Nothing belongs in the answer except the lines of the material that include "mayDispatch".
**** Source material
-- ==== Sys2Proof/Tests/Slice0.lean ====
section
/-! SUPPORT. Tests: the well-formedness smoke test, for every statement with hypotheses a concrete state that
meets them, and a few steps whose results are worked out by hand from the spec. -/

namespace Sys2Proof.Tests.Slice0

-- One test at a time: the kernel evaluations otherwise wait on each other, each in a thread of its own.
set_option Elab.async false

open Sys2Proof Sys2Proof.Machine

/-! ### Helpers -/

/-- The machine right after reset. -/
abbrev s0 : State := State.reset

/-- A Command cell with tag 7. -/
def cell (code : Byte) (payload : List Byte) : LinkCell :=
  { kind := 0, tag := 7, length := BitVec.ofNat 8 payload.length, code := code, payload := payload }

/-- A state with one command waiting. -/
def with1 (c : LinkCell) (s : State) : State := { s with lp.queue := [c] }

/-- A field of the state after a step. -/
def after {α : Type} (o : Host.Outcome State Fault Refusal) (f : State → α) : Option α :=
  match o with
  | .next t => some (f t)
  | _ => none

/-- The reply that a command of a row gets. -/
def reply (i : Instr) (c : LinkCell) (s : State) : Option (Option ReplyBody) :=
  after (exec i (with1 c s)) fun t => t.lp.slot.map (·.body)

/-- A command alone in the queue of a part that is free to dispatch is ready. -/
theorem ready_with1 {c : LinkCell} {s : State} (hc : wholeCell c = true) (h : mayDispatch s = true)
    (hw : waitsForTick c s = false := by decide) : Ready c [] (with1 c s) := by
  simp only [mayDispatch, Bool.and_eq_true, Option.isNone_iff_eq_none, Bool.not_eq_true'] at h
  exact ⟨hc, rfl, h.1.1.1, h.1.1.2, h.1.2, h.2, hw⟩

/-! ### Well-formedness -/

/-- A cell whose payload is shorter than its Length says is no cell (R186). -/
theorem test_wellformed_refuses_short_payload :
    Instr.wellFormed (.commandCellArrival { cell 3 [0] with length := 2 }) = false := by decide

/-- Nor is one with more payload than its Length says (R186). -/
theorem test_wellformed_refuses_long_payload :
    Instr.wellFormed (.commandCellArrival { cell 3 [0] with length := 0 }) = false := by decide

/-- Every step but an arrival is well-formed, and so is the arrival of a whole cell. -/
theorem test_wellformed_takes_whole_cell :
    Instr.wellFormed (.commandCellArrival (cell 3 [0])) = true ∧ Instr.wellFormed .sample = true := by
  decide

/-! ### The machine -/

/-- At reset the link is free, so a Fill cell is due; while one is being sent nothing is. -/
theorem test_step_due : s0.pending = [] ∧ dueStep s0 = some .sendFill := by decide

/-- A part that sends a cell. -/
def sending : State := { s0 with lp.sending := some fillCell }

/-- Nothing is due, in Run and in Sleep. -/
theorem test_step_none_due :
    dueStep sending = none ∧ sending.pru.power ≠ .sleep ∧
      dueStep { sending with pru.power := .sleep } = none := by decide

/-- A plan with two segments. -/
def planned : State :=
  let p : PlanEntry :=
    { planned := true, captureFirst := 0, captureCount := 1, symbolFirst := 896, symbolCount := 1 }
  let q : PlanEntry :=
    { planned := true, captureFirst := 895, captureCount := 1, symbolFirst := 0, symbolCount := 0 }
  { s0 with plan := (s0.plan.set 0 p).set 31 q }

/-- The hypotheses of the invariants: a step is taken, and the laws hold of states that are at work. -/
theorem test_steps_are_taken :
    memWf s0.dram = true ∧ (after (step s0) fun t => t.lp.sending) = some (some fillCell) := by decide

theorem test_plan_law_of_a_plan : PlanLaw planned :=
  ⟨by decide, by decide, by decide, by decide, by decide⟩

/-- A segment being filled. -/
def filling : SegmentStatus :=
  { emptySegment 0 with state := .filling, startTime := some 0, symbolStatus := some .complete }

/-- A capture of segment 0 in a state of the engine, with the reset acquisition table. -/
def cap (e : EngineState) : State :=
  { planned with
    ce := { idleCe with engine := e, segment := some 0, sequence := 1, post := 4096 }
    segments := planned.segments.set 0 filling }

theorem test_engine_law_of_a_capture : EngineLaw (cap .armed) :=
  ⟨by decide, by decide, by decide⟩

/-- A readout of segment 0 under way, 2 records of 8. -/
def readingOut : Readout :=
  { tag := 9, segment := 0, kind := .records, next := 2, left := 6, length := 8, sent := 2, ready := none
    cancelled := false }

/-- A closed segment with 8 records and 3 symbols, held once. -/
def closedSegment0 : SegmentStatus :=
  { emptySegment 1 with
    state := .closed, oldest := some 0, newest := some 7, recordCount := 8, startTime := some 0
    endTime := some 800, endReason := some .stopped, symbolFirst := some 0, symbolCount := 3
    symbolStatus := some .complete }

/-- A part that reads out segment 0. -/
def reading : State :=
  { planned with segments := planned.segments.set 0 closedSegment0, lp.readout := some readingOut }

theorem test_hold_law_of_a_readout : HoldLaw reading := ⟨by decide, by decide⟩
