-- ==== Sys2Proof/Tests/Slice0.lean ====
section
/-! SUPPORT. The model's own tests. Expected values come from spec/95_test_vectors.md (vector ids in the names and
comments) and from the patterns of R95, never from a run of the model. At the end, for every statement of
Certificates/Slice0/Obligations.lean that has hypotheses, a witness that meets them, at the boundary of each clause. -/

namespace Sys2Proof.Tests

open Sys2Proof.Machine

/-- A check on the next state of an outcome; false where there is none. -/
def after (o : Host.Outcome State Fault Refusal) (p : State → Bool) : Bool :=
  match o with
  | .next t => p t
  | .fault _ => false
  | .refused _ => false

/-- The start state of the vectors: after reset. -/
def s0 : State := State.reset

/-- A few registers set. -/
def withRegs (l : List (Nibble × Byte)) : State := l.foldl (fun s p => s.setV p.1 p.2) s0

/-! ### Well-formedness: the one check, and both words it refuses -/

theorem test_wf_refuses_sys_0E0 : (Instr.sys 0x0E0#12).WellFormed = false := by decide
theorem test_wf_refuses_sys_0EE : (Instr.sys 0x0EE#12).WellFormed = false := by decide
theorem test_wf_accepts_sys_0E1 : (Instr.sys 0x0E1#12).WellFormed = true := by decide

/-! ### Decoding: for every row of R95 a word written out from its pattern -/

theorem test_decode_CLS : decode 0x00E0#16 = .ok .cls := by decide
theorem test_decode_RET : decode 0x00EE#16 = .ok .ret := by decide
theorem test_decode_SYS : decode 0x0123#16 = .ok (.sys 0x123#12) := by decide
theorem test_decode_JP : decode 0x1ABC#16 = .ok (.jp 0xABC#12) := by decide
theorem test_decode_CALL : decode 0x220A#16 = .ok (.call 0x20A#12) := by decide
theorem test_decode_SE_imm : decode 0x3A42#16 = .ok (.seImm 0xA#4 0x42#8) := by decide
theorem test_decode_SNE_imm : decode 0x4A42#16 = .ok (.sneImm 0xA#4 0x42#8) := by decide
theorem test_decode_SE_reg : decode 0x5AB0#16 = .ok (.seReg 0xA#4 0xB#4) := by decide
theorem test_decode_LD_imm : decode 0x6A3C#16 = .ok (.ldImm 0xA#4 0x3C#8) := by decide
theorem test_decode_ADD_imm : decode 0x70FF#16 = .ok (.addImm 0x0#4 0xFF#8) := by decide
theorem test_decode_LD_reg : decode 0x8120#16 = .ok (.ldReg 0x1#4 0x2#4) := by decide
theorem test_decode_OR : decode 0x8121#16 = .ok (.orReg 0x1#4 0x2#4) := by decide
theorem test_decode_AND : decode 0x8122#16 = .ok (.andReg 0x1#4 0x2#4) := by decide
theorem test_decode_XOR : decode 0x8123#16 = .ok (.xorReg 0x1#4 0x2#4) := by decide
theorem test_decode_ADD_reg : decode 0x8124#16 = .ok (.addReg 0x1#4 0x2#4) := by decide
theorem test_decode_SUB : decode 0x8125#16 = .ok (.subReg 0x1#4 0x2#4) := by decide
theorem test_decode_SHR : decode 0x8126#16 = .ok (.shr 0x1#4 0x2#4) := by decide
theorem test_decode_SUBN : decode 0x8127#16 = .ok (.subn 0x1#4 0x2#4) := by decide
theorem test_decode_SHL : decode 0x812E#16 = .ok (.shl 0x1#4 0x2#4) := by decide
theorem test_decode_SNE_reg : decode 0x9AB0#16 = .ok (.sneReg 0xA#4 0xB#4) := by decide
theorem test_decode_LD_I : decode 0xA22A#16 = .ok (.ldI 0x22A#12) := by decide
theorem test_decode_JP_V0 : decode 0xB300#16 = .ok (.jpV0 0x300#12) := by decide
theorem test_decode_RND : decode 0xC10F#16 = .ok (.rnd 0x1#4 0x0F#8) := by decide
theorem test_decode_DRW : decode 0xD123#16 = .ok (.drw 0x1#4 0x2#4 0x3#4) := by decide
theorem test_decode_SKP : decode 0xE19E#16 = .ok (.skp 0x1#4) := by decide
theorem test_decode_SKNP : decode 0xE1A1#16 = .ok (.sknp 0x1#4) := by decide
theorem test_decode_LD_Vx_DT : decode 0xF107#16 = .ok (.ldVxDt 0x1#4) := by decide
theorem test_decode_LD_Vx_K : decode 0xF30A#16 = .ok (.ldVxK 0x3#4) := by decide
theorem test_decode_LD_DT_Vx : decode 0xF215#16 = .ok (.ldDtVx 0x2#4) := by decide
theorem test_decode_LD_ST_Vx : decode 0xF218#16 = .ok (.ldStVx 0x2#4) := by decide
theorem test_decode_ADD_I : decode 0xF11E#16 = .ok (.addI 0x1#4) := by decide
theorem test_decode_LD_F : decode 0xF029#16 = .ok (.ldF 0x0#4) := by decide
theorem test_decode_LD_B : decode 0xF033#16 = .ok (.ldB 0x0#4) := by decide
theorem test_decode_LD_store : decode 0xF155#16 = .ok (.storeRegs 0x1#4) := by decide
theorem test_decode_LD_load : decode 0xF265#16 = .ok (.loadRegs 0x2#4) := by decide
********
**Result of the exercise**:
theorem ready_with1 {c : LinkCell} {s : State} (hc : wholeCell c = true) (h : mayDispatch s = true)
  simp only [mayDispatch, Bool.and_eq_true, Option.isNone_iff_eq_none, Bool.not_eq_true'] at h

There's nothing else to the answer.